Ovarian torsion, also known as adnexal torsion, occurs when the ovary, and often the accompanying fallopian tube, twists completely or partially around the ligaments that support it. This twisting action constricts the blood vessels traveling through the pedicle, the structure attaching the ovary to the pelvic wall, leading to a disruption of blood flow. The condition is considered a time-sensitive surgical emergency because the resulting lack of blood supply can cause tissue death, or ischemia. This article details how frequently ovarian torsion occurs and outlines its anatomical and clinical factors.
Statistical Reality: How Often Does Ovarian Torsion Occur?
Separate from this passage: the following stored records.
-- ==== Sys2Proof/Machine/Hub.lean ====
section
/-! DEFINITION. Tables of the state by number, placement of threads, the physical address map, the Event Arbiter and
its ring. -/

namespace Sys2Proof.Machine

/-! ## Entries of the state's tables -/

def State.agent (s : State) (i : Nat) : Agent := s.agents.getD i {}
def State.caravan (s : State) (i : Nat) : Caravan := s.caravans.getD i { place := .dissolved }
def State.block (s : State) (i : Nat) : Block := s.blocks.getD i { state := .retired }
def State.launch (s : State) (i : Nat) : Launch := s.launches.getD i {}
def State.core (s : State) (i : Nat) : Core := s.cores.getD i {}
def State.ctx (s : State) (i : Nat) : Context := (assocGet s.contexts i).getD { live := false }

def State.updAgent (s : State) (i : Nat) (f : Agent → Agent) : State := { s with agents := updAt s.agents i f }
def State.updCaravan (s : State) (i : Nat) (f : Caravan → Caravan) : State := { s with caravans := updAt s.caravans i f }
def State.updBlock (s : State) (i : Nat) (f : Block → Block) : State := { s with blocks := updAt s.blocks i f }
def State.updLaunch (s : State) (i : Nat) (f : Launch → Launch) : State := { s with launches := updAt s.launches i f }
def State.updCore (s : State) (i : Nat) (f : Core → Core) : State := { s with cores := updAt s.cores i f }
def State.updCtx (s : State) (i : Nat) (f : Context → Context) : State := { s with contexts := assocUpd s.contexts i f }
def State.updOp (s : State) (i : Nat) (f : EngineOp → EngineOp) : State := { s with ops := updAt s.ops i f }

/-- Share `p` of a block (R141). -/
def Block.share (b : Block) (p : Nat) : Share := b.shares.getD p {}

def State.updShare (s : State) (b p : Nat) (f : Share → Share) : State :=
  s.updBlock b fun k => { k with shares := updAt k.shares p f }

/-- The core an agent is on (R138, R139). -/
def State.coreOf (s : State) (a : Agent) : Nat := ((s.block a.block).share a.pos).core

/-- A number never drawn before, for what the manual leaves unnamed. -/
def State.draw (s : State) : Nat × State := (s.nonce, { s with nonce := s.nonce + 1 })

/-! ## Placement of threads (R139 Table 1) -/

def posOfThread (t : Nat) : Nat := t / 1536
def laneOfThread (t : Nat) : Nat := t % 1536 % 32
def rankOfThread (t : Nat) : Nat := t % 1536 / 32
def Agent.lane (a : Agent) : Nat := laneOfThread a.tidx
def dieOfCore (c : Nat) : Nat := c / 16
def quartetOfCore (c : Nat) : Nat := c / 4 % 4

/-- Cores of a block of n threads: ⌈n / 1,536⌉ (R139). -/
def coresFor (n : Nat) : Nat := (n + 1535) / 1536

/-- Threads of a block of n threads at position p. -/
def threadsAt (n p : Nat) : Nat := min 1536 (n - 1536 * p)

/-- The numbers of the agents that satisfy `p`. -/
def State.agentsWhere (s : State) (p : Agent → Bool) : List Nat := (s.agents.zipIdx.filter fun x => p x.1).map (·.2)

/-- The agents of a block, threads and drovers alike, by number. -/
def State.agentsOf (s : State) (b : Nat) : List Nat := s.agentsWhere fun a => a.block = b

/-- The threads of a block. -/
def State.threadsOf (s : State) (b : Nat) : List Nat := s.agentsWhere fun a => a.block = b && !a.drover

/-! ## The physical address map (R189 Table 2) -/

/-- Populated bytes of one die's HBM4 window. -/
def hbmBytes : Nat := 34332 * 0x200000
def hbmWindow : Nat := 0x2000000000
def lpddrBase : Nat := 0x10000000000
def scratchBase : Nat := 0xC000000000
def scratchWindow : Nat := 0x100000000
def scratchUnit : Nat := 0x400000
def peerBase : Nat := 0x8000000000000
def peerWindow : Nat := 0x20000000000

/-- The kinds of local storage a PA names. -/
inductive Region where
  | hbm (die : Nat)
  | lpddr
  | scratch (die unit : Nat)
  | peer (device : Nat)
  | hole
deriving DecidableEq, Repr

/-- A peer-window PA of this device is the local PA (R189). -/
def State.localPa (s : State) (pa : Nat) : Nat :=
  if pa ≥ peerBase ∧ (pa - peerBase) / peerWindow = s.mgmt.devnum then (pa - peerBase) % peerWindow else pa

/-- What lies at a PA; an aperture offset is populated while it is below W × 4 MiB (R191). -/
def State.region (s : State) (pa0 : Nat) : Region :=
  let pa := s.localPa pa0
  if pa < 0x8000000000 then
    let d := pa / hbmWindow
    if pa % hbmWindow < hbmBytes then .hbm d else .hole
  else if scratchBase ≤ pa ∧ pa < scratchBase + 4 * scratchWindow then
    let d := (pa - scratchBase) / scratchWindow
    let u := (pa - scratchBase) % scratchWindow / scratchUnit
    if u < s.carve.getD d 0 then .scratch d u else .hole
  else if lpddrBase ≤ pa ∧ pa < 2 * lpddrBase then .lpddr
  else if peerBase ≤ pa ∧ pa < 2 * peerBase then .peer ((pa - peerBase) / peerWindow)
  else .hole

def Region.isMain : Region → Bool
  | .hbm _ => true
  | .lpddr => true
  | _ => false

def Region.isScratch : Region → Bool
  | .scratch _ _ => true
  | _ => false

/-- The home slice of a local PA, numbered die × 16 + slice (R189-R191). -/
def homeSlice (pa : Nat) : Nat :=
  if scratchBase ≤ pa ∧ pa < scratchBase + 4 * scratchWindow then
    (pa - scratchBase) / scratchWindow * 16 + (pa - scratchBase) % scratchUnit / 256 % 16
  else
    let sl := bitsAt pa 8 4 ^^^ bitsAt pa 14 4 ^^^ bitsAt pa 20 4 ^^^ bitsAt pa 26 4
    let die := if pa < lpddrBase then bitsAt pa 37 2 else bitsAt pa 12 2
    die * 16 + sl

/-- Where a line's tag stands, as a set in bits 9..0 and a way in bits 19..16: by R191 in the scratchpad; the placement of
cached lines is internal. -/
def tagPlace (line : Nat) : Nat :=
  if scratchBase ≤ line ∧ line < scratchBase + 4 * scratchWindow then
    let o := (line - scratchBase) % scratchWindow
    o % scratchUnit / 4096 + (15 - o / scratchUnit) * 2 ^ 16
  else Config.tagPlace line

/-! ## Storage below errors -/

/-- The first address of the 32-byte sectors that the bytes pa .. pa + n - 1 touch. -/
def sectorsOf (pa n : Nat) : List Nat :=
  if n = 0 then [] else (List.range ((pa + n - 1) / 32 - pa / 32 + 1)).map fun i => (pa / 32 + i) * 32

/-- A latent error makes the sector at `sec` read as zeros: it is the only copy, or memory itself failed (R208). -/
def State.sectorLost (s : State) (sec : Nat) : Bool :=
  s.latent.any fun l => l.double && l.loc = sec &&
    match l.arr with
    | .memory _ => !s.dirty.any (fun d => d.sector = sec)
    | .l2data _ => s.dirty.any (fun d => d.sector = sec) || (s.region sec).isScratch
    | _ => false

/-- A byte of storage by PA. -/
def State.peek (s : State) (pa0 : Nat) : Byte :=
  let pa := s.localPa pa0
  if s.latent ≠ [] && s.sectorLost (pa / 32 * 32) then 0 else readByte s.mem pa

def State.peekBytes (s : State) (pa n : Nat) : List Byte := (List.range n).map fun i => s.peek (pa + i)
def State.peekNat (s : State) (pa n : Nat) : Nat := leNat (s.peekBytes pa n)

/-- Sectors of main memory become dirty in the L2 when they are written; what memory holds below stays, and the whole line
has a new last writer (R188, R208). -/
def State.markDirty (s : State) (ctx pa n : Nat) : State :=
  { s with dirty := (sectorsOf pa n).foldl (fun ds sec =>
      let line (ds : List Dirty) := ds.map fun d => if d.sector / 256 = sec / 256 then { d with ctx := ctx } else d
      if (s.region sec).isMain then
        if ds.any (fun d => d.sector = sec) then line ds
        else ⟨sec, ctx, readBytes s.mem sec 32⟩ :: line ds
      else ds) s.dirty }

/-- An access that a slice orders after them closes the merge entries of its sectors (R204). -/
def State.closeMerges (s : State) (pa n : Nat) : State :=
  { s with merges := s.merges.filter fun e => !(sectorsOf pa n).contains e.sector }

/-- A write of bytes by PA, on behalf of a context; a completion signal that it overwrites is one no more. -/
def State.poke (s : State) (ctx pa0 : Nat) (bs : List Byte) : State :=
  let pa := s.localPa pa0
  let s' := (s.markDirty ctx pa bs.length).closeMerges pa bs.length
  { s' with
    mem := writeBytes s'.mem pa bs
    signals := s'.signals.filter fun r => decide (r.1 + r.2 ≤ pa) || decide (pa + bs.length ≤ r.1) }

/-! ## Error logs and injection (R385, R386) -/

def State.arrayLog (s : State) (a : ArrayId) : ArrayLog := (s.logs.find? fun l => l.arr = a).getD { arr := a }

def State.updLog (s : State) (a : ArrayId) (f : ArrayLog → ArrayLog) : State :=
  if s.logs.any (fun l => l.arr = a) then { s with logs := s.logs.map fun l => if l.arr = a then f l else l }
  else { s with logs := s.logs ++ [f { arr := a }] }

/-- An armed injection fires on the write of its target (R386). -/
def State.fireInjection (s : State) (a : ArrayId) (target loc : Nat) : State :=
  let l := s.arrayLog a
  if l.inj.toNat.testBit 63 && bitsAt l.inj.toNat 0 44 = target then
    { s.updLog a (fun l => { l with inj := l.inj &&& ~~~(1#64 <<< 63) }) with
      latent := s.latent ++ [⟨a, loc, l.inj.toNat.testBit 62, true⟩] }
  else s

/-- A write by PA: each sector that it covers whole gets a fresh code, and it fires injections on its sectors' data and on
the tags of its lines (R208, R386). -/
def State.put (s : State) (ctx pa : Nat) (bs : List Byte) : State :=
  let p := s.localPa pa
  let whole (x : Nat) : Bool := decide (p ≤ x) && decide (x + 32 ≤ p + bs.length)
  let s0 := s.poke ctx pa bs
  let s1 := { s0 with latent := s0.latent.filter fun l => match l.arr with | .l2data _ => !whole l.loc | _ => true }
  if s1.logs.isEmpty then s1
  else
    (sectorsOf p bs.length).foldl (fun t sec =>
      let k := tagPlace (sec / 256 * 256)
      (t.fireInjection (.l2data (homeSlice sec)) (sec / 32) sec).fireInjection (.l2tag (homeSlice sec)) k k) s1

/-! ## The Event Arbiter and its ring (R387, R404) -/

/-- Take the next sequence number. -/
def State.takeSeq (s : State) : DWord × State := (s.hub.seq, { s with hub := { s.hub with seq := s.hub.seq + 1 } })

/-- Saturating increment of a counter. -/
def satInc {w : Nat} (v : BitVec w) : BitVec w := if v = BitVec.allOnes w then v else v + 1

/-- The 32-byte event record. -/
def eventRecord (seq : DWord) (kind ctx core : Nat) (d0 d1 : DWord) : List Byte :=
  leBytes 8 seq.toNat ++ leBytes 2 kind ++ leBytes 2 ctx ++ leBytes 2 core ++ leBytes 2 0 ++ leBytes 8 d0.toNat ++ leBytes 8 d1.toNat

/-- Post an event under a sequence number already taken: the record is written, then EVWR advances; a full ring or one
not set up counts it in EVLOST (R404). -/
def State.postEventAt (s : State) (seq : DWord) (kind ctx core : Nat) (d0 d1 : DWord) : State :=
  let h := s.hub
  if h.evsize = 0 ∨ h.evwr - h.evrd = h.evsize then { s with hub := { h with evlost := satInc h.evlost } }
  else
    let s' := s.put 0xFFFF (h.evbase.toNat + 32 * (h.evwr.toNat % h.evsize.toNat)) (eventRecord seq kind ctx core d0 d1)
    { s' with hub := { h with evwr := h.evwr + 1, msixRaised := if h.msixEnabled then h.msixRaised + 1 else h.msixRaised } }

/-- Post an event with the next number, which comes back. -/
def State.postEvent (s : State) (kind ctx core : Nat) (d0 d1 : DWord) : DWord × State :=
  let (q, s') := s.takeSeq
  (q, s'.postEventAt q kind ctx core d0 d1)

def evEngineFault : Nat := 1
def evContextStop : Nat := 2
def evDataDrop : Nat := 3
def evPreemptDone : Nat := 4
def evRestoreDone : Nat := 5
def evLaunchRefused : Nat := 6
def evSignal : Nat := 7
def evQueueError : Nat := 8
def evThermal : Nat := 9

end Sys2Proof.Machine
end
Compared to common gynecological conditions, ovarian torsion is relatively infrequent in the general population, affecting approximately 6 out of every 100,000 women each year. It is recognized as the fifth most common gynecologic surgical emergency, accounting for about 3% of all acute gynecologic emergencies presenting to hospitals.
The incidence increases significantly among patients undergoing surgical treatment for ovarian masses. Between 2% and 15% of individuals requiring surgery for an adnexal mass are found to have ovarian torsion. Although the overall risk is low, the condition is a frequent cause of acute pelvic pain necessitating immediate surgical intervention. Ovarian torsion occurs most often during the reproductive years, though it can affect females of any age.
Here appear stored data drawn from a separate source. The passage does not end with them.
/-- Push the results of the wanting lanes, in ascending lane order; a push is a release at sc1 (R288, R290). -/
def State.pushResults (s : State) (core : Nat) (g : Sig) (f : Fields) (rs : List (Lane × LaneRes)) : State :=
  match g.dst, queueField f.dst with
  | .none, _ => s
  | _, none => s
  | _, some q =>
    rs.foldl (fun t x =>
      if x.1.want && !x.2.late then
        (t.release0 x.1.agent).updTokens core q fun ts => ts ++ [BitVec.ofNat 64 (extendResult (t.agent x.1.agent).drover (g.resOf x.2) x.2.val)]
      else t) s

/-- Go on after the lanes that completed: nothing while one of them waits inside the instruction; else the instruction's
own way out of the block, or the next instruction. -/
def State.goOn (s : State) (ci size : Nat) (outs : Option (List (Nat × Leave))) : State :=
  let c := s.caravan ci
  if c.members.isEmpty then s
  else if c.members.any fun m => (s.agent m.agent).wait ≠ .ready then s
  else match outs with
    | some ls => s.leaveBlock ci ls
    | none => s.advance ci size

/-- An agent's wait inside an instruction ends: it is ready, and the caravan goes on once all its members are. -/
def State.endWait (s : State) (i : Nat) : State :=
  let s1 := s.updAgent i fun a => { a with wait := .ready }
  match (s1.agent i).stand with
  | .caravan ci => s1.goOn ci (sizeOfParcels (s1.fetch ci)) none
  | _ => s1

/-- A waiting agent takes a fault at its instruction, of which nothing has been written to the agent. -/
def State.failWait (s : State) (i : Nat) (t : Trap) : State :=
  let s1 := s.updAgent i fun a => { a with wait := .ready, issued := a.issued - 1 }
  match (s1.agent i).stand with
  | .caravan ci =>
    let size := sizeOfParcels (s1.fetch ci)
    (s1.raise ci (s1.caravan ci) size [(i, t)]).goOn ci size none
  | _ => s1

/-- A waiting instruction that is issued again starts from no wait. -/
def State.clearWait (s : State) (c : Caravan) : State :=
  c.members.foldl (fun t m => t.updAgent m.agent fun a => match a.wait with | .queue _ _ _ => { a with wait := .ready } | _ => a) s

/-- The faults of a list of wanting members under a check; a uniform instruction checks the lowest lane for all (R160). -/
def faultsOf (uniform : Bool) (ms : List Nat) (chk : Nat → Option Trap) : List (Nat × Trap) :=
  if uniform then
    match ms.head?.bind chk with
    | some t => ms.map fun i => (i, t)
    | none => []
  else ms.filterMap fun i => (chk i).map fun t => (i, t)

/-- The first fault of R87, or of the opcode's early check, in an agent. -/
def Job.firstFault (j : Job) (s : State) (c : Caravan) (f : Fields) (i : Nat) : Option Trap :=
  match s.staticFault c (s.agent i) j.sig f with
  | some t => some t
  | none => j.early s i

/-- The faults of the opcode's own checks, by wanting lane. -/
def Job.laneFaults (j : Job) (s : State) (lanes : List Lane) : List (Nat × Trap) :=
  match j.checkAll s (lanes.filter (·.want)) with
  | some t => (lanes.filter (·.want)).map fun l => (l.agent, t)
  | none => faultsOf j.uniform ((lanes.filter (·.want)).map (·.agent)) fun i =>
      j.check s ((lanes.find? fun l => l.agent = i).getD default)

/-- The result a lane gets; none where it takes no part in a uniform instruction. -/
def Job.resultFor (j : Job) (rs : List (Lane × LaneRes)) (l : Lane) : Option LaneRes :=
  match rs.find? fun x => x.1.agent = l.agent with
  | some x => some x.2
  | none => if j.uniform then none else some {}

/-- An agent after the instruction gave its lane that result. -/
def Job.commit (j : Job) (f : Fields) (l : Lane) (r : Option LaneRes) (a : Agent) : Agent :=
  match r with
  | some r => commitAgent l.want (if j.late || r.late then [] else j.sig.writes f r) r.flags a
  | none => { a with issued := a.issued + 1 }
Anatomical Basis and High-Risk Factors
The mechanism of torsion involves the ovary rotating around its vascular pedicle. Once the ovary twists, the veins are typically compressed first, causing blood to pool in the ovary, leading to swelling and edema. If the twisting continues, the arterial blood supply is eventually cut off, resulting in tissue death from ischemia.
The primary factor driving risk is any anatomical change that increases the ovary’s size or mobility. Ovarian masses, such as benign cysts or tumors, are implicated in 50% to 60% of torsion cases because they destabilize the organ. The risk is particularly elevated when an ovarian mass measures 5 centimeters or larger, as this size provides a leverage point for twisting. Pregnancy is also a known risk factor, accounting for about 20% of cases, often due to hormonal laxity of supporting ligaments and enlarged corpus luteum cysts.
Other factors include prior pelvic surgery, which can create adhesions that serve as a fixed point for the pedicle to rotate around. The use of fertility treatments, which stimulate the ovaries to produce multiple follicles and cysts, also increases the likelihood of torsion. In younger patients, torsion can sometimes occur even with a normal-sized ovary, possibly due to naturally elongated ovarian ligaments or excessively long fallopian tubes.
Recognizing the Medical Emergency
Ovarian torsion typically presents with a sudden onset of severe, sharp pain localized to one side of the lower abdomen or pelvis. This intense pain is often accompanied by nausea and vomiting, which occurs in a majority of patients and can complicate the diagnosis. The pain may not always be constant; in cases of partial torsion, the ovary may twist and then untwist spontaneously, causing intermittent waves of pain.
Diagnosis begins with a strong clinical suspicion, especially when a patient reports sudden and severe pain. The initial imaging study of choice is an ultrasound, typically performed with Doppler flow studies, to evaluate the size of the ovary and assess blood flow. While the absence of blood flow is a strong indicator of torsion, normal flow does not entirely rule out the condition due to the ovary’s dual blood supply.
Surgical intervention is the definitive method for both diagnosis and treatment, and it must be performed quickly to preserve the ovary’s function. The goal of surgery, usually performed laparoscopically, is to untwist the ovary, a procedure called detorsion. If the tissue has been deprived of blood flow for too long and is necrotic, removal of the ovary and tube (oophorectomy) may be necessary to prevent further complications.